There are numerous Bank on Yourself misconceptions that could be derailing your quest of leveraging this strategy. In an attempt to find answers to burning questions, it is common for individuals to use Bank on Yourself reviews. Either way, it is mandatory that you understand the fundamental requirements on how to Bank on Yourself.
With the Bank on Yourself strategy, you need to ensure you are using a dividend-paying whole life insurance policy. One thing you ought to keep in mind is that the policy should have a “non-direct recognition” policy loan feature. With such a feature, you can use your money through a life insurance policy loan. The good news is it keeps on growing as though you have never placed your hand on it.
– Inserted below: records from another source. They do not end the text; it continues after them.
/-- Rows of a slab, and slabs of a row tile (rule R136). -/
def slabRows (d : List W32) : Nat := min (dM d) (8192 / rowBytes d)
def slabCount (d : List W32) : Nat := ceilDiv (dM d) (slabRows d)
/-- First row and rows of slab k. -/
def slabRange (d : List W32) (k : Nat) : Nat × Nat := (k * slabRows d, min (slabRows d) (dM d - k * slabRows d))

/-- Bytes of exponents of one input row in an integer format. -/
def rowExps (d : List W32) : Nat := if intRowExp (dIfmt d) then 1 else dKtot d / 4

/-! ### The passes of a tile (rules R71, R100) -/

/-- The passes that a MATMUL tile runs on its array, in order, each with its column blocks: the passes of its descriptor, or those
of its saturation replay, first over column block 0, then over column block 1. -/
def seqOf (x : Tile) : List (Nat × List Nat) :=
  if x.rerun then [0, 1].flatMap fun c => (dPasses x.d).map fun p => (p, [c])
  else (dPasses x.d).map fun p => (p, List.range (dBlocks x.d))

/-- The i-th of them. -/
def seqAt (x : Tile) (i : Nat) : Nat × List Nat := (seqOf x).getD i (0, [])

/-! ### Lines of scales and exponents (rule R450) -/

/-- Removes later repeats of a list. -/
def nub {α : Type} [DecidableEq α] (l : List α) : List α := l.foldl (fun a x => if x ∈ a then a else a ++ [x]) []

/-- The lines that a pass needs: folio offset and bytes. -/
def linesOf (d : List W32) (p : Part) (pass : Nat × List Nat) : List (Nat × Nat) :=
  match p with
  | .wt =>
    if dSmode d = 3 then [(dAux d 1 + 32 * (dC0 d + pass.2.headD 0), 32 * pass.2.length)]
    else
      nub (pass.2.map fun c =>
        ((dAux d 1 + (scaleOff (dSmode d) (dKtot d) (dC0 d + c) 0 pass.1).1) / 64 * 64, 64))
  | .act =>
    if tfRow (dTfmt d) then [(dAux d 0 + dM0 d, dM d)]
    else
      nub ((List.range (dM d)).map fun m => ((dAux d 0 + expOff (dTfmt d) (dKtot d) (dM0 d + m) pass.1) / 64 * 64, 64))
  | _ => []

/-- The run that the i-th pass belongs to: a saturation replay runs twice, and fetches what it needs in each run (rule R71). -/
def runNo (x : Tile) (i : Nat) : Nat := if x.rerun then i / dP x.d else 0

/-- The passes of that run before the i-th, and those after it. -/
def runBefore (x : Tile) (i : Nat) : List (Nat × List Nat) := ((seqOf x).take i).drop (runNo x i * dP x.d)
def runAfter (x : Tile) (i : Nat) : List (Nat × List Nat) := ((seqOf x).take ((runNo x i + 1) * dP x.d)).drop (i + 1)

/-- The lines fetched with the i-th pass: those that no pass of its run before it needed. -/
def linesAt (x : Tile) (p : Part) (i : Nat) : List (Nat × Nat) :=
  let before := (runBefore x i).flatMap (linesOf x.d p)
  (linesOf x.d p (seqAt x i)).filter fun l => !before.contains l

/-- Whether a pass of its run after the i-th needs a line. -/
def lineLater (x : Tile) (p : Part) (i off : Nat) : Bool :=
  (runAfter x i).any fun pass => (linesOf x.d p pass).any fun l => l.1 == off

/-- Whether the i-th pass needs a line buffer. -/
def lineUsed (x : Tile) (i : Nat) (b : Buf) : Bool :=
  b.line && b.blk == runNo x i && (linesOf x.d b.part (seqAt x i)).any fun l => l.1 == b.idx

/-! ### What is fetched next -/

/-- A piece of a fetch: the buffer it becomes, its bytes, and the ranges of its folio that it reads. -/
structure Piece where
  buf : Buf
  bytes : List Byte
  folio : Nat
  reads : List (Nat × Nat)
  slip : Option Nat
  deriving DecidableEq, Repr

/-- unit: the piece takes transfer units for itself, as slabs, preloads and ACC_WRITE sources do. -/
def piece (t : TileId) (part : Part) (idx blk : Nat) (line unit : Bool) (folio : Nat) (g : Got) : Piece :=
  { buf := { t := t, part := part, idx := idx, blk := blk, off := 0, len := g.bytes.length, line := line, unit := unit, tag := g.tag },
    bytes := g.bytes, folio := folio, reads := g.reads, slip := g.slip }

/-- A plain range of a folio. -/
def plainGot (s : State) (fid off n : Nat) : Got :=
  { bytes := folioData s fid off n, tag := [], reads := [(off, n)], slip := none }

/-- The lines of the i-th pass as pieces. -/
def linePieces (s : State) (x : Tile) (p : Part) (fid i : Nat) : List Piece :=
  (linesAt x p i).map fun l => piece x.id p l.1 (runNo x i) true false fid (plainGot s fid l.1 l.2)

/-- A block written expanded (WEXPAND = 1, rule R145): the tag goes, and its slip counts at the fetch. -/
def expandGot (d : List W32) (g : Got) : Got :=
  if dWexp d && !g.tag.isEmpty then { g with bytes := (blockOf d g.bytes g.tag).1, tag := [] }
  else { g with slip := none }
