-- ==== Sys2Proof/Machine/Wear.lean ====
section
/-! DEFINITION. Wear (rules R378 to R380). The commands FOXING_MEASURE and STACK_MARGIN_MEASURE. -/

namespace Sys2Proof.Machine

/-- Firmware measures in Active and Idle. -/
def measures (s : State) : Bool := s.desk.ready && (s.pwr.state == .active || s.pwr.state == .idle)

/-- R0 of a monitor, from FOXING_R0 of the option block in force. -/
def foxR0 (s : State) (i : Nat) : Rat :=
  match s.rst.opt with
  | some o => o.foxing.getD i 1
  | none => 1

/-- The degradation D of a monitor from f_s and f_r. -/
def foxD (r0 fs fr : Rat) : Rat := 1 - fs / fr / r0

/-- Days of service: calendar days since the first READY that the Vault records (rule R379). -/
def serviceDays (s : State) : Nat :=
  match s.rel.firstReady with
  | some t => (s.clk.now - t).toNat / 86400000000000
  | none => 0

/-- What of an item's history lies in the last n days. -/
def lastDays (n today : Nat) (l : List (Nat × Rat)) : List (Nat × Rat) := l.filter fun x => decide (today < x.1 + n)

/-- A value of a day added to an item's history, which reaches back over a number of days. -/
def addDaily (keep : Nat) (day : Nat) (t : Tab (List (Nat × Rat))) (i : Nat) (v : Rat) : Tab (List (Nat × Rat)) :=
  tabSet [] t i (lastDays keep day (tabGet [] t i) ++ [(day, v)])

def ratSum (l : List Rat) : Rat := l.foldl (fun a b => a + b) 0

/-! ### Trends (Table 15.8) -/

/-- The line of least squares through points: its slope, and the means of x and of y through which it goes; none when all points
share one x. -/
def lineFit (ps : List (Rat × Rat)) : Option (Rat × Rat × Rat) :=
  let n : Rat := ((ps.length : Nat) : Rat)
  let mx := ratSum (ps.map fun p => p.1) / n
  let my := ratSum (ps.map fun p => p.2) / n
  let sxx := ratSum (ps.map fun p => (p.1 - mx) * (p.1 - mx))
  if ps.isEmpty || sxx == 0 then none else some (ratSum (ps.map fun p => (p.1 - mx) * (p.2 - my)) / sxx, mx, my)

/-- Whole days from today to a moment in days of service; fractions of a day are dropped (notes/assumptions/103). -/
def daysLeft (t : Rat) (today : Nat) : Nat := (t - ((today : Nat) : Rat)).floor.toNat

/-- A margin that falls: the days to its limit. -/
def linearDays (limit : Rat) (today : Nat) (l : List (Nat × Rat)) : Option Nat :=
  match lineFit (l.map fun x => (((x.1 : Nat) : Rat), x.2)) with
  | some (b, mx, my) => if b < 0 then some (daysLeft (mx + (limit - my) / b) today) else none
  | none => none

/-- Bits after the point in the logarithms of a trend. -/
def trendBits : Nat := 128

/-- 2^k for a whole number k. -/
def pow2Q (k : Int) : Rat := if k < 0 then 1 / ((2 ^ k.natAbs : Nat) : Rat) else ((2 ^ k.natAbs : Nat) : Rat)

/-- A multiple of 2^−128 as a rational. -/
def ofTrend (n : Int) : Rat := (n : Rat) / ((2 ^ trendBits : Nat) : Rat)

/-- ln q for q > 0. -/
def lnRat (q : Rat) : Rat :=
  let e : Int := (Nat.log2 q.num.natAbs : Int) - (Nat.log2 q.den : Int)
  let m := q / pow2Q e
  let (e, m) := if m < 1 then (e - 1, 2 * m) else (e, m)
  (e : Rat) * ofTrend (ivLn trendBits 2).1 + ofTrend (ivLn trendBits m).1

/-- The days to D = 4.0 % on the curve D = A·t^k that fits the daily means; past the range of DAYS, its end. -/
def foxingDays (today : Nat) (l : List (Nat × Rat)) : Option Nat :=
  let ps := (l.filter fun x => decide (0 < x.1) && decide (0 < x.2)).map fun x => (lnRat ((x.1 : Nat) : Rat), lnRat x.2)
  match lineFit ps with
  | some (k, mx, my) =>
    if k ≤ 0 then none
    else
      let u := mx + (lnRat (4 / 100) - my) / k
      some (if u < 0 then 0 else if 16 < u then 0xFFFF else daysLeft (ofTrend (ivExp trendBits u).1) today)
  | none => none

/-- A prediction: days, KIND and LIMITER. -/
abbrev Prediction := Nat × Nat × Nat

/-- Items with data of 7 days, each with its prediction; of lanes and channels those of the last 90 days (Table 15.8). -/
def predictions (s : State) : List Prediction :=
  let r := s.rel
  let today := serviceDays s
  let recent := fun (t : Tab (List (Nat × Rat))) => t.map fun x => (x.1, lastDays 90 today x.2)
  let of_ := fun (kind : Nat) (t : Tab (List (Nat × Rat))) (f : List (Nat × Rat) → Option Nat) =>
    (t.filter fun x => 7 ≤ (nub (x.2.map fun y => y.1)).length).filterMap fun x => (f x.2).map fun d => (d, kind, x.1)
  of_ 0 r.foxMeans (foxingDays today) ++ of_ 1 (recent r.laneDays) (linearDays 12 today) ++
    of_ 2 (recent r.chanDays) (linearDays (8 / 100) today)

/-- The smallest prediction; the first among equals. -/
def soonest (l : List Prediction) : Option Prediction :=
  l.foldl (fun b x => match b with
    | none => some x
    | some y => if x.1 < y.1 then some x else b) none

/-- The hourly report in REL_LIFE, and what a threshold crossed for the first time leads to (rules R379, R380). -/
def reportLife (s : State) : State :=
  let r := s.rel
  match soonest (predictions s) with
  | none => s.setRel { r with kind := 3, limiter := 0, days := 0xFFFF }
  | some (d, kind, lim) =>
    let days := min d 0xFFFF
    let s := s.setRel { r with kind := BitVec.ofNat 2 kind, limiter := BitVec.ofNat 13 lim, days := BitVec.ofNat 16 days }
    let src := if kind = 0 then logSrc 8 lim else logSrc 0 0
    forEach ([365, 90, 30].filter fun n => decide (days < n) && !r.lifeSeen.contains n) s fun s n =>
      let s := logPush (s.setRel { s.rel with lifeSeen := s.rel.lifeSeen ++ [n] }) src 0x0020 [days, lim]
      mgmtEvent s 0x07 (lifeWord s.rel)

/-- Firmware's daily work: the means of D go into the history with the days of service, and it keeps every one (rule R378). -/
def endDay (s : State) : State :=
  let r := s.rel
  let day := serviceDays s
  let means := r.foxDay.foldl (fun t x => addDaily (day + 1) day t x.1 (ratSum x.2 / (x.2.length : Nat))) r.foxMeans
  s.setRel { r with foxDay := [], foxMeans := means }

/-- FOXING_MEASURE. monitors: number, f_s and f_r; lanes: number and eye margin in mV of each lane of a port that is UP. -/
def foxingMeasure (monitors : List (Nat × Rat × Rat)) (lanes : List (Nat × Rat)) (dayEnd : Bool) (s : State) : State :=
  if !measures s then s
  else
    let ds := (monitors.filter fun x => decide (x.1 ≤ 33)).map fun x => (x.1, foxD (foxR0 s x.1) x.2.1 x.2.2)
    let lanes := lanes.filter fun x => decide (x.1 ≤ 35) && portUp s (x.1 / 4)
    let r := s.rel
    let day := ds.foldl (fun t x => tabSet [] t x.1 (tabGet [] t x.1 ++ [x.2])) r.foxDay
    let aged := ds.any fun x => decide ((4 / 100 : Rat) ≤ x.2)
    let ls := lanes.foldl (fun t x => addDaily 90 (serviceDays s) t x.1 x.2) r.laneDays
    let s := s.setRel { r with foxDay := day, laneDays := ls, aged := aged }
    let s := reportLife (if dayEnd then endDay s else s)
    if aged && decide (1300 < s.pwr.aclkMhz.toNat) then stepDown 1300 6 s else s

def execFoxingMeasure (monitors : List (Nat × Rat × Rat)) (lanes : List (Nat × Rat)) (dayEnd : Bool) (s : State) :
    Host.Outcome State Fault Refusal :=
  .next (finish s (foxingMeasure monitors lanes dayEnd s))

/-- STACK_MARGIN_MEASURE: the read timing margin, in unit intervals, of each channel (32·stack + channel). -/
def stackMarginMeasure (channels : List (Nat × Rat)) (s : State) : State :=
  if !measures s then s
  else
    let r := s.rel
    let cs := (channels.filter fun x => decide (x.1 < 256)).foldl (fun t x => addDaily 90 (serviceDays s) t x.1 x.2) r.chanDays
    s.setRel { r with chanDays := cs }

def execStackMarginMeasure (channels : List (Nat × Rat)) (s : State) : Host.Outcome State Fault Refusal :=
  .next (finish s (stackMarginMeasure channels s))

end Sys2Proof.Machine
end

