/-- SLIP_FORWARD: a slip for another node leaves by this node's own entry, or is dropped and counted. The flow keeps its alternative
while that port is UP, since a forwarder does not see which slips of a flow are outstanding (notes/assumptions/61). -/
def slipForward (sl : Slip) (s : State) : State :=
  if sl.dest = s.fab.nodeId then s
  else
    let key := (65536 * sl.src.toNat + sl.dest.toNat) * 8 + sl.vc.toNat
    let cur := tabGet none s.fab.fwd key
    let leaves := s.fab.joined && (pickAlt s (slipClass sl) sl.dest.toNat (cur.getD 0) cur.isSome).isSome
    let (s, alt) := routeOut s sl (cur.getD 0) cur.isSome none
    if slipClass sl = 0 || !leaves then s else s.setFab { s.fab with fwd := tabSet none s.fab.fwd key (some alt) }

def execSlipForward (sl : Slip) (s : State) : Host.Outcome State Fault Refusal := .next (finish s (slipForward sl s))

/-- The checks of rules R316 and R317 on a slip that names n bytes of a folio: 0, or the status of the response. A lookup that meets
a damaged entry answers UNCORRECTABLE (Table 15.2). -/
def slipCheck (s : State) (sl : Slip) (n : Nat) : Nat × State :=
  let fid := sl.folio.toNat
  let (bad, s) := if fid = 0 then (false, s) else readErrors s (entryAddr fid) 16 .remote none
  let fits := folioOk s fid sl.func.toNat && decide (sl.offset.toNat + n ≤ folioSize (getFolio s fid)) &&
    (sl.rank == 0 || sl.rank == rankHint s fid)
  (if bad then 0x0B else if fits then 0 else 3, s)

/-- A part of the rows that another node sends for stations here; with the last part the stations work (rules R19, R315). The answer
carries what they counted for the tile's status. -/
def takeFar (s : State) (sl : Slip) : State × Slip :=
  let mine := fun (x : FarTile) => x.src == sl.src && x.cls == slipClass sl && x.func == sl.func.toNat
  let rest := s.fab.far.filter fun x => !mine x
  let old := if sl.offset = 0 then [] else ((s.fab.far.find? mine).map fun x => x.data).getD []
  let f : FarTile := { src := sl.src, cls := slipClass sl, func := sl.func.toNat, data := old ++ sl.payload }
  if f.data.length < sl.countLen.toNat % 2 ^ 31 then (s.setFab { s.fab with far := rest ++ [f] }, answerTo s sl kAck 0)
  else
    let (code, t, x) := farRun (s.setFab { s.fab with far := rest }) f
    (t, { answerTo t sl kAck code with countLen := BitVec.ofNat 32 x.clip, rank := BitVec.ofNat 8 (b2n x.nonfinite) })

/-- WRITE_SLIP: rows for a folio, rows for stations here, or data of a SEND or a collective. -/
def writeSlip (sl : Slip) (hits : List EccHit) (s : State) : State :=
  if !forUs s sl kWrite || !fabricLive s then s
  else
    let s := addHits s hits
    receiveRequest s sl fun s =>
      if isFar sl then takeFar s sl
      else if sl.folio = 0 && sl.countLen != 0 then
        let t := loanData s sl
        (t, answerTo t sl kAck 0)
      else
        let (code, s) := slipCheck s sl sl.payload.length
        if code ≠ 0 then (s, answerTo s sl kAck code)
        else
          let (ok, t) := storeFolioAs s .remote none sl.folio.toNat sl.offset.toNat sl.payload
          (t, answerTo t sl kAck (if ok then 0 else 0x0B))

def execWriteSlip (sl : Slip) (ecc : List EccHit) (s : State) : Host.Outcome State Fault Refusal :=
  .next (finish s (settle (writeSlip sl ecc s)))

/-- READ_SLIP: COUNT_LEN bytes of a folio go back in READ_DATA. -/
def readSlip (sl : Slip) (hits : List EccHit) (s : State) : State :=
  if !forUs s sl kRead || !fabricLive s then s
  else
    let s := addHits s hits
    let n := sl.countLen.toNat
    receiveRequest s sl fun s =>
      let (code, s) := slipCheck s sl n
      if code ≠ 0 then (s, answerTo s sl kReadData code)
      else
        let (bad, t) := readFolioErrors s sl.folio.toNat [(sl.offset.toNat, n)] .remote none
        if bad then (t, answerTo t sl kReadData 0x0B)
        else
          let bs := folioData s sl.folio.toNat sl.offset.toNat n
          (t, { answerTo t sl kReadData 0 with len := BitVec.ofNat 13 n, payload := bs })

def execReadSlip (sl : Slip) (ecc : List EccHit) (s : State) : Host.Outcome State Fault Refusal :=
  .next (finish s (settle (readSlip sl ecc s)))

/-- ADD_SLIP: one atomic add at the memory controller; a peer signal that fails its checks or meets an uncorrectable word is lost and
counted (rules R313, R316). -/
def applyAdd (sl : Slip) (hits : List EccHit) (s : State) : State :=
  if !forUs s sl kAdd || !fabricLive s then s
  else
    let s := addHits s hits
    let fail := fun (s : State) (code : Nat) =>
      let t := if sl.countLen = 1 then s.setFab { s.fab with sigLost := satAdd s.fab.sigLost 1 } else s
      (t, answerTo t sl kAck code)
    receiveRequest s sl fun s =>
      let (code, s) := slipCheck s sl 8
      if code ≠ 0 then fail s code
      else
        let (bad, t) := readFolioErrors s sl.folio.toNat [(sl.offset.toNat, 8)] .remote none
        if bad then fail t 0x0B
        else
          let v := natOf (folioData s sl.folio.toNat sl.offset.toNat 8) + natOf (sl.payload.take 8)
          let t := (storeFolio t sl.folio.toNat sl.offset.toNat (bytesOf 8 (v % 2 ^ 64))).2
          (t, answerTo t sl kAck 0)
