-- ==== Sys2Proof/Machine/Mgmt.lean ====
section
/-! DEFINITION. The management bus (rules R410 to R416): when it answers, the enumeration chain, bus errors, MCTP packets and
control commands, SPDM (rule R391, Table 16.2) and PLDM Types 0 and 2 (Table 17.3). Responses are put out as decoded data
(notes/assumptions/11). -/

namespace Sys2Proof.Machine

/-! ### When the bus answers (rule R411) -/

/-- The bus interface answers: pins released, no L0, L1 or L2 episode, not Off. -/
def busUp (s : State) : Bool :=
  let held := match s.rst.episode with
    | some e => e.level != 3
    | none => false
  s.rst.pinsReleased && !held && !isOff s

/-- A message at the assigned address is served by the running firmware; otherwise it is not acknowledged (rules R411, R412). -/
def serve (name : String) (f : State → State) (s : State) : State :=
  if busUp s && s.mgt.serving && s.mgt.assigned then f s else emit s (.nack name)

def answer (name : String) (status : Nat) (data : List Nat) (s : State) : State := emit s (.reply name status data)

def byteData (bs : List Byte) : List Nat := bs.map BitVec.toNat

/-! ### Enumeration and bus errors (rules R410, R412) -/

/-- Data bytes that name an address which may not be assigned. -/
def addrReserved (a : Nat) : Bool :=
  decide (a ≤ 0x07) || decide (0x78 ≤ a) || [0x0C, 0x28, 0x37, 0x5C, 0x5D, 0x61].contains a

/-- MGT_STAT.SPEED of a rate that the device has measured. -/
def rateCode : BusRate → BitVec 2
  | .k100 => 0
  | .k400 => 1
  | .m1 => 2

/-- ADDRESS_COMMAND: a Write Byte 0xF0 at an address, with the level of ENUM_IN at its START. -/
def addressCommand (addr : BitVec 7) (data : Byte) (pecOk enumIn : Bool) (rate : BusRate) (s : State) : State :=
  if !busUp s then s
  else if s.mgt.assigned then s.setMgt { s.mgt with speed := rateCode rate }
  else
    let m := { s.mgt with enumIn := enumIn, speed := rateCode rate }
    let s := s.setMgt m
    if addr ≠ m.dflt ∨ !enumIn then s
    else if !pecOk then emit (s.setMgt { m with pecErrs := satAdd m.pecErrs 1 }) (.nack "ADDRESS_COMMAND")
    else if data.toNat % 2 ≠ 0 ∨ addrReserved (data.toNat / 2) then emit s (.nack "ADDRESS_COMMAND")
    else s.setMgt { m with assigned := true, addr := BitVec.ofNat 7 (data.toNat / 2), enumOut := true }

def execAddressCommand (addr : BitVec 7) (data : Byte) (pecOk enumIn : Bool) (s : State) (rate : BusRate := .k100) :
    Host.Outcome State Fault Refusal :=
  .next (finish s (addressCommand addr data pecOk enumIn rate s))

/-- ALERT_RESPONSE: the device answers with its address while it asserts ALERT_N, unless a lower address wins. -/
def alertResponse (lowerWins : Bool) (s : State) : State :=
  let m := s.mgt
  if busUp s && !m.events.isEmpty && !lowerWins then
    answer "ALERT_RESPONSE" 0 [(if m.assigned then m.addr else m.dflt).toNat] s
  else s

def execAlertResponse (lowerWins : Bool) (s : State) : Host.Outcome State Fault Refusal :=
  .next (finish s (alertResponse lowerWins s))

def smbusTimeout (s : State) : State :=
  if busUp s then s.setMgt { s.mgt with timeouts := satAdd s.mgt.timeouts 1, retries := 0 } else s

def execSmbusTimeout (s : State) : Host.Outcome State Fault Refusal := .next (finish s (smbusTimeout s))

def isReply : Out → Bool
  | .reply _ _ _ => true
  | _ => false

/-- The place in out of the response that the device is sending: its last. -/
def sendingAt (s : State) : Option Nat := ((s.out.zipIdx.filter fun x => isReply x.1).getLast?).map fun x => x.2

/-- ARBITRATION_LOST: up to 3 retries of the response, then it is dropped and counted. -/
def arbitrationLost (s : State) : State :=
  match if busUp s then sendingAt s else none with
  | none => s
  | some i =>
    let m := s.mgt
    let lost := if m.retryOf = i then m.retries else 0
    if lost < 3 then s.setMgt { m with retries := lost + 1, retryOf := i }
    else (s.setMgt { m with retries := 0, retryOf := i, arbDrops := satAdd m.arbDrops 1 }).setOut (s.out.eraseIdx i)

def execArbitrationLost (s : State) : Host.Outcome State Fault Refusal := .next (finish s (arbitrationLost s))

/-! ### MCTP (rule R414) -/

def msgDrop (s : State) : State := s.setMgt { s.mgt with msgDrops := satAdd s.mgt.msgDrops 1 }

/-- A message whose reassembly is as given after a packet: too long it is dropped, ended it leaves, otherwise it waits. -/
def reassembled (x : Reasm) (eom : Bool) (s : State) : State :=
  if 1088 < x.body.length then msgDrop s
  else if eom then s
  else s.setMgt { s.mgt with reasm := s.mgt.reasm ++ [x] }

/-- A packet that its PEC accepts. A first packet begins a message and drops one of the same source and tag; a further packet
without its message is discarded. A message that is whole is the command of its own row. -/
def packetIn (p : MctpPkt) (s : State) : State :=
  let same := fun (x : Reasm) => x.src == p.src && x.msgTag == p.msgTag
  let rest := s.mgt.reasm.filter fun x => !same x
  let t := s.setMgt { s.mgt with reasm := rest }
  if p.som then
    if !([0x00, 0x01, 0x05, 0x7E].contains p.msgType.toNat) then msgDrop t
    else if 4 ≤ rest.length then msgDrop t
    else reassembled { src := p.src, msgTag := p.msgTag, msgType := p.msgType, body := p.body } p.eom t
  else
    match s.mgt.reasm.find? same with
    | none => s
    | some x => reassembled { x with body := x.body ++ p.body } p.eom t

def mctpPacket (p : MctpPkt) (rate : BusRate) (s : State) : State :=
  serve "MCTP_PACKET" (fun s =>
    let s := s.setMgt { s.mgt with speed := rateCode rate }
    if p.pecOk then packetIn p s else s.setMgt { s.mgt with pecErrs := satAdd s.mgt.pecErrs 1 }) s

def execMctpPacket (p : MctpPkt) (s : State) (rate : BusRate := .k100) : Host.Outcome State Fault Refusal :=
  .next (finish s (mctpPacket p rate s))

/-- SET_ENDPOINT_ID: the null and the broadcast ID are refused with ERROR_INVALID_DATA. -/
def setEndpointId (eid : Byte) (s : State) : State :=
  serve "SET_ENDPOINT_ID" (fun s =>
    if eid = 0 ∨ eid = 0xFF then answer "SET_ENDPOINT_ID" 2 [] s
    else answer "SET_ENDPOINT_ID" 0 [eid.toNat] (s.setMgt { s.mgt with eid := eid })) s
Moreover, the policy should be able to incorporate a flexible policy. That way, you can keep pace with any changes that might occur with your financial situation. Remember, there is no way you can reap maximum benefits from theBank on Yourself strategy if you are not an “honest banker”. No wonder you should strive to put the right measures in place before doing anything.
To pull this off successfully, you need to ensure you are relying on the services of a knowledgeable advisor. It is only then that you can understand how to use your policy through the years. This is precisely what you need when looking forward to maximizing growth while at the same time minimizing the taxes you will end up paying.
We can never conclude without mentioning the fact that you enjoy tax benefits when leveraging the Bank on Yourself strategy. The money in a Bank on Yourself-type policy grows without being taxed. And is everything goes as planned, you can withdraw retirement income from your policy without owing income tax on it. There’s also a death benefit that passes to your loved one or favorite charities, income tax-free.
Always take it upon yourself to research more about the Bank on Yourself strategy before you finally decide to use it to your advantage.